▶ **MATERIALS PROVIDED**:
§
/-- An access through BAR4 to this package's memory, inside one 2,048-byte block: one that passes its checks
moves exactly its bytes, one that fails moves none, records its status in HI_ERR unless an earlier one stands
there and raises HI_BAR4_ERR; a read that finds an uncorrectable sector is poisoned, a read of a held channel or over
an edge that is not up waits (log entries 66, 133), and an access beyond the port's BAR4 is none (log entry 58). A DMA
from this package's memory waits likewise, completes with all its bytes when no sector is uncorrectable, else with
DATA_ERROR and no byte beyond that sector, and one whose host reads fail with HOST_ERROR; how far one that fails has
written is free (log entry 53), and what it has moved is counted at its engine. Each has first passed as traffic: what
TURN_COUNT counts is free (log entry 119). Windows and copies in Paired mode are log entry 61. -/
def Obligations.HostMovesData : Prop :=
  ∀ (p : Half) (s : State),
    let w := traffic s
    (∀ (off : Nat) (data : List Byte),
      let m := 0x103 + 0x100 * p.val
      let len := data.length
      let a := rg s m bar4WinHi * 2 ^ 32 + rg s m bar4WinLo * 2 ^ 30 + off
      let at_ := primaryAddr w (bdLocal a)
      let read := Instr.bar4Read p off len
      let write := Instr.bar4Write p off data
      let code (isWrite : Bool) : Nat := boardCheck w isWrite (rg s m bar4Job) a len
      let failed (u : State) (e : Nat) : Prop :=
        u.mem = s.mem ∧ u.due = s.due ++ [{ slot := m, src := 1, job := rg s m bar4Job }] ∧
        (rg s m hiErrValid = 1 → ∀ f ∈ [hiErrValid, hiErrStatus, hiErrOffset], rg u m f = rg s m f) ∧
        (rg s m hiErrValid ≠ 1 → rg u m hiErrValid = 1 ∧ rg u m hiErrStatus = e ∧
          rg u m hiErrOffset = off / 2 ^ 30 % 2 ^ 24)
      (2 ^ (bar4Code s p + 20) < off + len → Ends read s s ∧ Ends write s s) ∧
      (0 < len → off % 2048 + len ≤ 2048 → off + len ≤ 2 ^ (bar4Code s p + 20) →
        (barHeld w (barReq s p off len) = true →
          Settles read s { w with resp := .pending, barWait := s.barWait ++ [barReq s p off len] }) ∧
        (code true ≠ 0 → ∃ u, Settles write s u ∧ failed u (code true)) ∧
        (code false ≠ 0 → barHeld w (barReq s p off len) = false →
          ∃ u, Settles read s u ∧ failed u (code false) ∧ u.resp = .completerAbort) ∧
        (code false = 0 → bdSlot a = mySlot s → barHeld w (barReq s p off len) = false →
          ∀ x bad, reportBad w .bar4 (bdLocal a) len = (x, bad) →
            Settles read s { x with
              resp := if bad.isSome then .poisoned else .bytes (rdBytes x at_ len) }) ∧
        (code true = 0 → bdSlot a = mySlot s →
          let u := storeBoth w (.half p) (bdLocal a) data
          Settles write s u ∧
          (isPaired s = false → s.errs = [] → s.posted = [] → bothWait s (.half p) (bdLocal a) len = false →
            (∀ i, (h : i < len) → rdByte u (at_ + i) = data[i]) ∧
            (∀ x, x < at_ ∨ at_ + len ≤ x → rdByte u x = rdByte s x))))) ∧
    (∀ (n : Fin 256) (c : Cmd), dmaOf s p n = some c → c.err ≠ 4 →
      let a := bdLocal (dmaSrc c)
      let k := dmaBytes c
      (∀ ans, dmaSrcHost c = false → dmaSrcFar w c = false → dmaDstFar w c = false →
        let waits := isHeld w (.half p) (primaryAddr w a) k = true ∨ dmaStoreWaits w c = true
        (waits → Settles (.dmaComplete p n ans) s w) ∧
        (¬ waits → ∀ y bad, reportBad w .hostDma a k = (y, bad) →
          (bad = none → Settles (.dmaComplete p n ans) s
            (endDma (dmaStore y c 0 (rdBytes y (primaryAddr y a) k)) c 1 k)) ∧
          (∀ b, bad = some b → ∃ i, i ≤ b - primaryAddr y a ∧
            let z := { y with free := y.free + 1 }
            Settles (.dmaComplete p n ans) s
              (endDma (dmaStore z c 0 (rdBytes z (primaryAddr y a) i)) c 8 i)))) ∧
      (∀ bs, dmaSrcHost c = true → c.issued = 0 →
        (bs.length ≠ k ∨ dmaDstFar w c = false ∧ dmaStoreWaits w c = true →
          Settles (.dmaComplete p n (.data bs)) s w) ∧
        (bs.length = k → dmaDstFar w c = false → dmaStoreWaits w c = false →
          Settles (.dmaComplete p n (.data bs)) s (endDma (dmaStore w c 0 bs) c 1 k))) ∧
      (dmaSrcHost c = true → c.issued = 0 → ∃ v i, Settles (.dmaComplete p n .error) s
          (endDma v c 10 i) ∧
        ∃ es, v.due = s.due ++ { slot := 0x103 + 0x100 * p.val, src := 2, job := cmdJob c } :: es))

/-! ### Faults and resets -/

/-- LOBE_MODE is taken while no job is active, and in force at once unless the package is Degraded, which
measures a change; while one is active the write is ignored and counted. RESET_REQ outside levels 2 to 5 is
ignored; the others demand their level, logged with it, and while the package is held a full package reset,
and the request ends a hold, whatever its TARGET (log entry 30). INJECT takes effect in factory test mode only, where the unlock token enables it;
LOG_SEL captures the entry that it selects; the quiet period clears the sticky bits whose class says so and
counts itself (log entry 94). That LOBE_MODE is taken at once without an active job is log entry 28, that a request is
logged as HANG of the hang-engine page 13; a quiet period with nothing to clear changes nothing (log entry 26). -/
def Obligations.FaultsAndResetsAsked : Prop :=
  ∀ (r : Requester) (val : BitVec 32) (s : State),
    let v := val.toNat
    (performs s 0 = true → reached s r = true →
      (activeJobs s ≠ [] → Ends (.lobeModeWrite r val) s
        (wg s 0 lobeModeRejected (min (rg s 0 lobeModeRejected + 1) 255))) ∧
      (activeJobs s = [] → ∃ u, Ends (.lobeModeWrite r val) s u ∧ rg u 0 lobeModeMode = v % 2 ∧
        rg u 0 lobeModeCur = (if rg s 0 lobeModeCur = 2 then 2 else v % 2) ∧
        (v % 2 = rg s 0 lobeModeMode → u.mr = s.mr) ∧ (∀ k, k ≠ 5 → mget [] u.mr k = mget [] s.mr k) ∧
        u = { s with regs := u.regs, mr := u.mr }) ∧
      (v / 16 % 8 < 2 ∨ 5 < v / 16 % 8 → Settles (.resetReq r val) s s) ∧
      (∀ sc, rg s 0 resetStatusHeld = 1 ∧ 2 ≤ v / 16 % 8 ∧ v / 16 % 8 ≤ 5 ∧ sc = .full ∨
          rg s 0 resetStatusHeld ≠ 1 ∧ (v / 16 % 8 = 2 ∧ sc = .die (dieN (v % 4)) ∨
          v / 16 % 8 = 3 ∧ v % 4 < 2 ∧ sc = .lobe (halfN (v % 4)) ∨
          v / 16 % 8 = 4 ∧ sc = .package ∨ v / 16 % 8 = 5 ∧ sc = .full) →
        ∃ w, rg w 0 resetStatusHeld = 0 ∧ w = { s with regs := w.regs } ∧
          Settles (.resetReq r val) s
            (demandWith w sc none none
              (fun _ => { slot := 0xF, src := 0xF, detail := scopeLevel sc, forced := true }))) ∧
      (rg s 0 resetStatusHeld ≠ 1 → v / 16 % 8 = 3 → 2 ≤ v % 4 → ∃ w, Settles (.resetReq r val) s w ∧ w = { s with regs := w.regs })) ∧
    (performs s 1 = true → reached s r = true →
      (mayInject s = false → Settles (.faultInject r val) s s) ∧
      (mayInject s = true →
        let slot := v % 2 ^ 14
        let src := v / 2 ^ 26 % 16
        ∃ u, Settles (.faultInject r val) s u ∧ u = { s with regs := u.regs, due := u.due } ∧
          u.due = (if pgType slot ≠ 0 ∧ hasSource (pgType slot) src = true then
            s.due ++ [{ slot := slot, src := src, job := v / 2 ^ 14 % 2 ^ 12, injected := true }]
            else s.due))) ∧
    (performs s 2 = true → reached s r = true → ∃ u, Ends (.logCapture r val) s u ∧ rg u 2 logSel = v ∧
      u.logCap = mget {} s.log (v % 4096) ∧ u = { s with regs := u.regs, logCap := u.logCap }) ∧
    (rg s 1 faCtlQuietEn ≠ 1 ∨ quietBits s = [] → Ends .quietPeriodExpiry s s) ∧
    (rg s 1 faCtlQuietEn = 1 → quietBits s ≠ [] → Inv s → ∃ u, Ends .quietPeriodExpiry s u ∧
      (∀ slot m, (slot, m) ∈ quietBits s →
        rg u slot hdrSticky = (rg s slot hdrSticky - (rg s slot hdrSticky &&& m)) % 2 ^ 16) ∧
      rg u 1 recoveryCount = min (rg s 1 recoveryCount + 1) (2 ^ 32 - 1) ∧ u = { s with regs := u.regs })

/-- A reset in progress ends and leaves the list of resets, a full package reset not before it
has booted, for which the package's ERUPT packets must have left; at the end of a tile abort or a cluster reset its tiles hold no task, and a lobe whose
bring-up fails stays fenced and off. One that overruns its bound widens into the next level, where no larger
reset runs, and a full package reset that overruns holds the package; an engine restart that overruns becomes
a package compute reset. A hang of a Geyser restarts it without slots and reservations; an abort that overruns
restarts the collective engine without operations and grants. What is not in progress neither ends nor
overruns (log entry 26). The pages on which an overrun is logged are log entry 19, what follows one 31, what an engine
restart keeps 34, which bring-up results there are 36. -/
def Obligations.ResetsEndAndWiden : Prop :=
  ∀ (sc : Scope) (e : Engine) (b : BringUp) (a : Abort) (slot : Nat) (s : State),
    let going := ∃ x ∈ s.resets, x.scope = sc ∧ x.wait = false
    let waits := sc = .full ∧ ∀ x ∈ s.resets, x.scope = .full → x.wait = false → x.booted = false
    let hang (slot n : Nat) : Event := { slot := slot, src := 0xF, detail := n, forced := true }
    (¬ going → Settles (.resetEnd (.level sc) b) s s ∧ Settles (.resetEscalation (.level sc)) s s) ∧
    (waits → Settles (.resetEnd (.level sc) b) s s) ∧
    (going → ¬ waits → ∃ v, Settles (.resetEnd (.level sc) b) s
        (releasePower (takeEvents (endLevel v sc b))) ∧
      v.resets = s.resets.filter (fun x => decide (x.scope ≠ sc)) ∧
      v = { s with regs := v.regs, tremor := v.tremor, resets := v.resets } ∧
      (scopeLevel sc < 2 → ∀ x ∈ scopeTiles sc, (tileOf (endLevel v sc b) x.1 x.2.1 x.2.2).task = none) ∧
      (∀ l : Half, sc = .lobe l → (if l = 0 then b.west else b.east) = false ∨ s.boot.dieOk = false →
        lobeFenced (endLevel v sc b) l = true ∧ lobeOff (endLevel v sc b) l = true)) ∧
    (going → sc = .full → ∃ u, Settles (.resetEscalation (.level sc)) s u ∧ u.resets = [] ∧
      rg u 0 resetStatusHeld = 1 ∧ u.due = s.due ++ [hang 0xF 7] ∧
      u = { s with regs := u.regs, resets := u.resets, due := u.due }) ∧
    (∀ up x, going → nextScope sc = some up → demandScope s up = some x →
      let v := takeEvents (raise (sampleScope s x (some sc) none) (hang (scopePage sc) (scopeLevel x)))
      ∃ u, Settles (.resetEscalation (.level sc)) s u ∧ (demandScope v x = none → u = v) ∧
        ∀ y, demandScope v x = some y → rg u 0 resetStatusLastLevel = scopeLevel y ∧
          rg u 0 resetStatusEscalated = 1 ∧ ∃ z ∈ u.resets, z.scope = y ∧ z.escalated = true) ∧
    Settles (.resetEnd (.engine e) b) s
      { s with restarts := s.restarts.filter (fun y => decide (y ≠ e)) } ∧
    (e ∉ s.restarts → Settles (.resetEscalation (.engine e)) s s) ∧
    (e ∈ s.restarts → demandScope s .package = some .package →
      let w := { s with restarts := s.restarts.filter (fun y => decide (y ≠ e)) }
      let v := takeEvents (raise (sampleScope w .package none none) (hang (engineEPage e) 4))
      demandScope v .package = some .package → ∃ u, Settles (.resetEscalation (.engine e)) s u ∧
        (∃ z ∈ u.resets, z.scope = .package) ∧ rg u 0 resetStatusLastLevel = 4 ∧
        rg u 0 resetStatusEscalated = 1) ∧
    (hangs s slot = false → Settles (.tremorWindowExpiry slot) s s) ∧
    (∀ h : Half, slot = 0x101 + 0x100 * h.val → hangs s slot = true →
      ∃ u, Settles (.tremorWindowExpiry slot) s u ∧ Engine.geyser h ∈ u.restarts ∧
        (geyser u h).slots = [] ∧ (geyser u h).resv = [] ∧ (geyser u h).waiting = []) ∧
    (a ∉ s.aborts → Settles (.abortTimeout a) s s) ∧
    (∀ h j, a = .queueJob h j → a ∈ s.aborts → ∃ u, Settles (.abortTimeout a) s u ∧ a ∉ u.aborts ∧
      u = restartEngine (takeEvents (raise { s with aborts := s.aborts.filter (fun x => decide (x ≠ a)) }
        (hang (0x102 + 0x100 * h.val) 0))) (.collective h) ∧
      Engine.collective h ∈ u.restarts ∧ (∀ q, q / 32 = h.val → (cqOf u q).ops = []) ∧
      ∀ g ∈ u.grants, g.half ≠ h.val)

/-! ### Power, clocks, boot and measurements -/

/-- A power request is held while a reset of level 2 or higher is in progress, counted in REJECTED when it
does not apply, and otherwise taken: an exit from P3 is a package compute reset, an entry waits until its
domains have switched off. An entry that completes leaves its state in CUR: P4 without memory, P2 with its
lobe fenced and off. What requests there are to take from P3 and P4 is log entry 80; an entry that is not requested
changes nothing (log entry 26). -/
def Obligations.PowerRequests : Prop :=
  ∀ (r : Requester) (l : Half) (s : State),
    let rows := [(Instr.powerReqP0 r, PowerReq.mk 0 0), (.powerReqP2 r l, ⟨2, l⟩), (.powerReqP3 r, ⟨3, 0⟩),
      (.powerReqP4 r, ⟨4, 0⟩)]
    let cur := rg s 4 pwrStateCur
    (∀ k ∈ rows, performs s 4 = true → reached s r = true →
      (bigReset s = true → ∃ u, Settles k.1 s u ∧ u.heldPower = some k.2 ∧
        u = { s with regs := u.regs, heldPower := u.heldPower }) ∧
      (bigReset s = false → powerRejected s k.2 = true → ∃ u, Settles k.1 s u ∧
        rg u 4 pwrStateRejected = min (rg s 4 pwrStateRejected + 1) 255 ∧ u = { s with regs := u.regs }) ∧
      (bigReset s = false → powerRejected s k.2 = false →
        (k.2.req = 4 ∨ k.2.req ≠ 0 ∧ cur < 3 → ∃ u, Settles k.1 s u ∧ u.enterPower = some k.2 ∧
          u = { s with regs := u.regs, enterPower := u.enterPower }) ∧
        (k.2.req = 0 → cur = 3 → demandScope s .package = some .package →
          ∃ v, Settles k.1 s (beginReset v .package) ∧ v.enterPower = none ∧
            v = { s with regs := v.regs, enterPower := v.enterPower }))) ∧
    (s.enterPower = none → Settles .powerStateEntered s s) ∧
    (∀ q, s.enterPower = some q →
      (q.req = 4 → ∃ u, Settles .powerStateEntered s u ∧ rg u 4 pwrStateCur = 4 ∧ u.mem = [] ∧
        u.resets = [] ∧ u.heldPower = none ∧ u.enterPower = none) ∧
      (q.req = 3 → ∃ u, Settles .powerStateEntered s u ∧ rg u 4 pwrStateCur = 3 ∧ u.enterPower = none) ∧
      (q.req = 2 → ∃ u, Settles .powerStateEntered s u ∧ lobeOff u (q.lobe % 2) = true ∧
        lobeFenced u (q.lobe % 2) = true ∧ u.enterPower = none ∧ (cur < 3 → rg u 4 pwrStateCur = 2)))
§
▶ **TASK DIRECTIONS**:
Among the records above, a stretch begins at the line containing "let waits := sc" and ends at the line containing "v.resets = s.resets.filter". Restate that stretch word for word, and nothing else.

▶ **TASK OUTPUT**:
    let waits := sc = .full ∧ ∀ x ∈ s.resets, x.scope = .full → x.wait = false → x.booted = false
    let hang (slot n : Nat) : Event := { slot := slot, src := 0xF, detail := n, forced := true }
    (¬ going → Settles (.resetEnd (.level sc) b) s s ∧ Settles (.resetEscalation (.level sc)) s s) ∧
    (waits → Settles (.resetEnd (.level sc) b) s s) ∧
    (going → ¬ waits → ∃ v, Settles (.resetEnd (.level sc) b) s
        (releasePower (takeEvents (endLevel v sc b))) ∧
      v.resets = s.resets.filter (fun x => decide (x.scope ≠ sc)) ∧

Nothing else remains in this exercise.